• EXERCISE:
Within the listing below, the lines to output run from the one containing "have h : d.stage" through the one containing "at' (k + 1) = (at'"; copy them exactly and nothing else.

• STORED DATA:
/-! ### Replacement (R106) -/

/-- Nothing is replaced where every open entry of the cursor is overtaken by a definition. -/
theorem replaceEntry_none {e : MetaEntry} {l : List Staged}
    (h : ∀ before x later, l = before ++ x :: later → x.cond = .opened → x.entry.sameCursor e = true →
      overtaken x.entry later = true) : replaceEntry e l = none := by
  cases hr : replaceEntry e l with
  | none => rfl
  | some l' =>
    obtain ⟨before, x, later, hl, -, hopen, hsame, hnot, -⟩ := replaceEntry_some hr
    rw [h before x later hl hopen hsame] at hnot
    cases hnot

theorem replaceEntry_absent {e : MetaEntry} {l : List Staged}
    (h : ∀ x ∈ l, x.cond = .opened → x.entry.sameCursor e = false) : replaceEntry e l = none :=
  replaceEntry_none fun before x later hl hopen hsame => by
    rw [h x (hl ▸ List.mem_append_right _ List.mem_cons_self) hopen] at hsame
    cases hsame

/-- The newest open entry of the cursor is the one replaced, when nothing after it defines its stream. -/
theorem replaceEntry_newest {e : MetaEntry} {x : Staged} {later : List Staged} (before : List Staged)
    (hopen : x.cond = .opened) (hsame : x.entry.sameCursor e = true) (hnot : overtaken x.entry later = false)
    (hlater : ∀ y ∈ later, y.cond = .opened → y.entry.sameCursor e = false) :
    replaceEntry e (before ++ x :: later) = some (before ++ { x with entry := e } :: later) := by
  induction before with
  | nil => simp [replaceEntry, replaceEntry_absent hlater, hopen, hsame, hnot]
  | cons y before ih => simp [replaceEntry, ih]

/-- What overtakes an entry of a cursor: a definition of its stream. -/
theorem overtaken_of_sameCursor {e : MetaEntry} {st : Fin 16} {inc : Byte} {p : Port} {committed lost : Nat}
    (h : e.sameCursor (.cursor st inc p committed lost) = true) (later : List Staged) :
    overtaken e later = later.any fun y => y.entry.definesStream st := by
  cases e with
  | cursor st' inc' p' c l =>
    simp only [MetaEntry.sameCursor, Bool.and_eq_true, beq_iff_eq] at h
    rw [overtaken, h.1.1]
  | _ => cases h

/-- A definition after the newest open entry of a cursor is after all of them. -/
theorem replaceEntry_overtaken {st : Fin 16} {inc : Byte} {p : Port} {committed lost : Nat} {before later : List Staged}
    {x : Staged} (hlater : ∀ y ∈ later, y.cond = .opened →
      y.entry.sameCursor (.cursor st inc p committed lost) = false)
    (hdef : ∃ y ∈ later, y.entry.definesStream st = true) :
    replaceEntry (.cursor st inc p committed lost) (before ++ x :: later) = none := by
  refine replaceEntry_none fun before' x' later' hl hopen hsame => ?_
  obtain ⟨y, hy, hd⟩ := hdef
  have hmem : y ∈ later' := by
    rcases List.append_eq_append_iff.mp hl with ⟨mid, -, hmid⟩ | ⟨mid, -, hmid⟩
    · cases mid with
      | nil => rw [← (List.cons.inj hmid).2]; exact hy
      | cons z mid =>
        rw [List.cons_append] at hmid
        have hx' : x' ∈ later := (List.cons.inj hmid).2 ▸ List.mem_append_right _ List.mem_cons_self
        rw [hlater x' hx' hopen] at hsame
        cases hsame
    · cases mid with
      | nil => rw [(List.cons.inj hmid).2]; exact hy
      | cons z mid =>
        rw [List.cons_append] at hmid
        rw [(List.cons.inj hmid).2]
        exact List.mem_append_right _ (List.mem_cons_of_mem _ hy)
  rw [overtaken_of_sameCursor hsame]
  exact List.any_eq_true.mpr ⟨y, hmem, hd⟩

theorem Device.stage_replaces {d : Device} {e : MetaEntry} {l : List Staged} (ht : d.writer.takesEntries = true)
    (hr : replaceEntry e d.writer.staging = some l) : (d.stage e).writer = { d.writer with staging := l } := by
  have h : d.stage e = ({ d with writer := { d.writer with staging := l } } : Device).recordEntry e := by
    simp [Device.stage, ht, hr]
  rw [h, Device.recordEntry_frame]

theorem Device.stage_joins {d : Device} {e : MetaEntry} (ht : d.writer.takesEntries = true)
    (hr : replaceEntry e d.writer.staging = none) :
    (4294967295 ≤ d.writer.nextSerial → d.stage e = d.haltWriter) ∧
    (d.writer.nextSerial < 4294967295 → (d.stage e).writer = d.writer.addEntry e) := by
  refine ⟨fun h => ?_, fun h => ?_⟩
  · have hl : Config.erasedSerial ≤ d.writer.nextSerial := h
    simp [Device.stage, ht, hr, hl]
  · have hl : ¬ Config.erasedSerial ≤ d.writer.nextSerial := Nat.not_le.mpr h
    have heq : d.stage e = ({ d with writer := d.writer.addEntry e } : Device).recordEntry e := by
      simp [Device.stage, ht, hr, hl]
    rw [heq, Device.recordEntry_frame]

/-! ### The offering (R107) -/

theorem offerDown_empty {d : Device} (h : d.writer.placeWait = []) (fuel : Nat) : offerDown fuel d = d := by
  cases fuel with
  | zero => rfl
  | succ fuel => rw [offerDown, h]

/-- A head that keeps its position ends the offering. -/
theorem offerDown_keeps {d : Device} {w : Waiter} (h : d.writer.placeWait.head? = some w)
    (hk : (d.offerTo w).writer.placeWait.head? = some w) (fuel : Nat) : offerDown (fuel + 1) d = d.offerTo w := by
  obtain ⟨rest, hw⟩ : ∃ rest, d.writer.placeWait = w :: rest := List.head?_eq_some_iff.mp h
  rw [offerDown, hw]
  exact if_pos hk

/-- A head that leaves its position passes the offering on. -/
theorem offerDown_leaves {d : Device} {w : Waiter} (h : d.writer.placeWait.head? = some w)
    (hl : (d.offerTo w).writer.placeWait.head? ≠ some w) (fuel : Nat) :
    offerDown (fuel + 1) d = offerDown fuel (d.offerTo w) := by
  obtain ⟨rest, hw⟩ : ∃ rest, d.writer.placeWait = w :: rest := List.head?_eq_some_iff.mp h
  rw [offerDown, hw]
  exact if_neg hl

/-- The offering goes on past every waiter that leaves the head of the list. -/
theorem offerDown_past (n : Nat) {at' : Nat → Device} (h : ∀ k, k < n → ∃ w, (at' k).writer.placeWait.head? = some w ∧
    at' (k + 1) = (at' k).offerTo w ∧ (at' (k + 1)).writer.placeWait.head? ≠ some w) (fuel : Nat) :
    offerDown (n + fuel) (at' 0) = offerDown fuel (at' n) := by
  induction n generalizing at' with
  | zero => rw [Nat.zero_add]
  | succ n ih =>
    obtain ⟨w, hw, hnext, hleft⟩ := h 0 (Nat.succ_pos n)
    rw [Nat.succ_add, offerDown_leaves hw (hnext ▸ hleft), ← hnext]
    exact ih (at' := fun k => at' (k + 1)) fun k hk => h (k + 1) (Nat.succ_lt_succ hk)

/-- In ERASING the offering begins with the engine that waits for its place (R107). -/
theorem Device.offerPlaces_eq (d : Device) : d.offerPlaces =
    offerDown (2 * (if d.writer.phase = .erasing ∧ d.engine.state = .waitStaging then d.offerTo .engine
      else d).writer.placeWait.length)
      (if d.writer.phase = .erasing ∧ d.engine.state = .waitStaging then d.offerTo .engine else d) := by
  have hcond : (d.writer.phase = .erasing && d.engine.state == .waitStaging) = true ↔
      (d.writer.phase = .erasing ∧ d.engine.state = .waitStaging) := by simp
  unfold Device.offerPlaces
  simp only [hcond]
  rfl

/-! ### Executors on the list -/

theorem Device.joinPlaceWait_of_mem {d : Device} {who : Waiter} (h : who ∈ d.writer.placeWait) :
    d.joinPlaceWait who = d := if_pos h

@[simp] theorem Device.leavePlaceWait_exec (d : Device) (who : Waiter) (q : Port) : (d.leavePlaceWait who).exec q = d.exec q :=
  rfl

theorem Device.toExec_toExec (d : Device) (p : Port) (s s' : ExecState) (j j' : Job) :
    (d.toExec p s j).toExec p s' j' = d.toExec p s' j' := by
  simp [Device.toExec]

theorem Device.toExec_toExecState (d : Device) (p : Port) (s s' : ExecState) (j : Job) :
    (d.toExec p s j).toExecState p s' = d.toExec p s' j := by
  simp [Device.toExec, Device.toExecState]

• RESPONSE AREA:
  have h : d.stage e = ({ d with writer := { d.writer with staging := l } } : Device).recordEntry e := by
    simp [Device.stage, ht, hr]
  rw [h, Device.recordEntry_frame]

theorem Device.stage_joins {d : Device} {e : MetaEntry} (ht : d.writer.takesEntries = true)
    (hr : replaceEntry e d.writer.staging = none) :
    (4294967295 ≤ d.writer.nextSerial → d.stage e = d.haltWriter) ∧
    (d.writer.nextSerial < 4294967295 → (d.stage e).writer = d.writer.addEntry e) := by
  refine ⟨fun h => ?_, fun h => ?_⟩
  · have hl : Config.erasedSerial ≤ d.writer.nextSerial := h
    simp [Device.stage, ht, hr, hl]
  · have hl : ¬ Config.erasedSerial ≤ d.writer.nextSerial := Nat.not_le.mpr h
    have heq : d.stage e = ({ d with writer := d.writer.addEntry e } : Device).recordEntry e := by
      simp [Device.stage, ht, hr, hl]
    rw [heq, Device.recordEntry_frame]

/-! ### The offering (R107) -/

theorem offerDown_empty {d : Device} (h : d.writer.placeWait = []) (fuel : Nat) : offerDown fuel d = d := by
  cases fuel with
  | zero => rfl
  | succ fuel => rw [offerDown, h]

/-- A head that keeps its position ends the offering. -/
theorem offerDown_keeps {d : Device} {w : Waiter} (h : d.writer.placeWait.head? = some w)
    (hk : (d.offerTo w).writer.placeWait.head? = some w) (fuel : Nat) : offerDown (fuel + 1) d = d.offerTo w := by
  obtain ⟨rest, hw⟩ : ∃ rest, d.writer.placeWait = w :: rest := List.head?_eq_some_iff.mp h
  rw [offerDown, hw]
  exact if_pos hk

/-- A head that leaves its position passes the offering on. -/
theorem offerDown_leaves {d : Device} {w : Waiter} (h : d.writer.placeWait.head? = some w)
    (hl : (d.offerTo w).writer.placeWait.head? ≠ some w) (fuel : Nat) :
    offerDown (fuel + 1) d = offerDown fuel (d.offerTo w) := by
  obtain ⟨rest, hw⟩ : ∃ rest, d.writer.placeWait = w :: rest := List.head?_eq_some_iff.mp h
  rw [offerDown, hw]
  exact if_neg hl

/-- The offering goes on past every waiter that leaves the head of the list. -/
theorem offerDown_past (n : Nat) {at' : Nat → Device} (h : ∀ k, k < n → ∃ w, (at' k).writer.placeWait.head? = some w ∧
    at' (k + 1) = (at' k).offerTo w ∧ (at' (k + 1)).writer.placeWait.head? ≠ some w) (fuel : Nat) :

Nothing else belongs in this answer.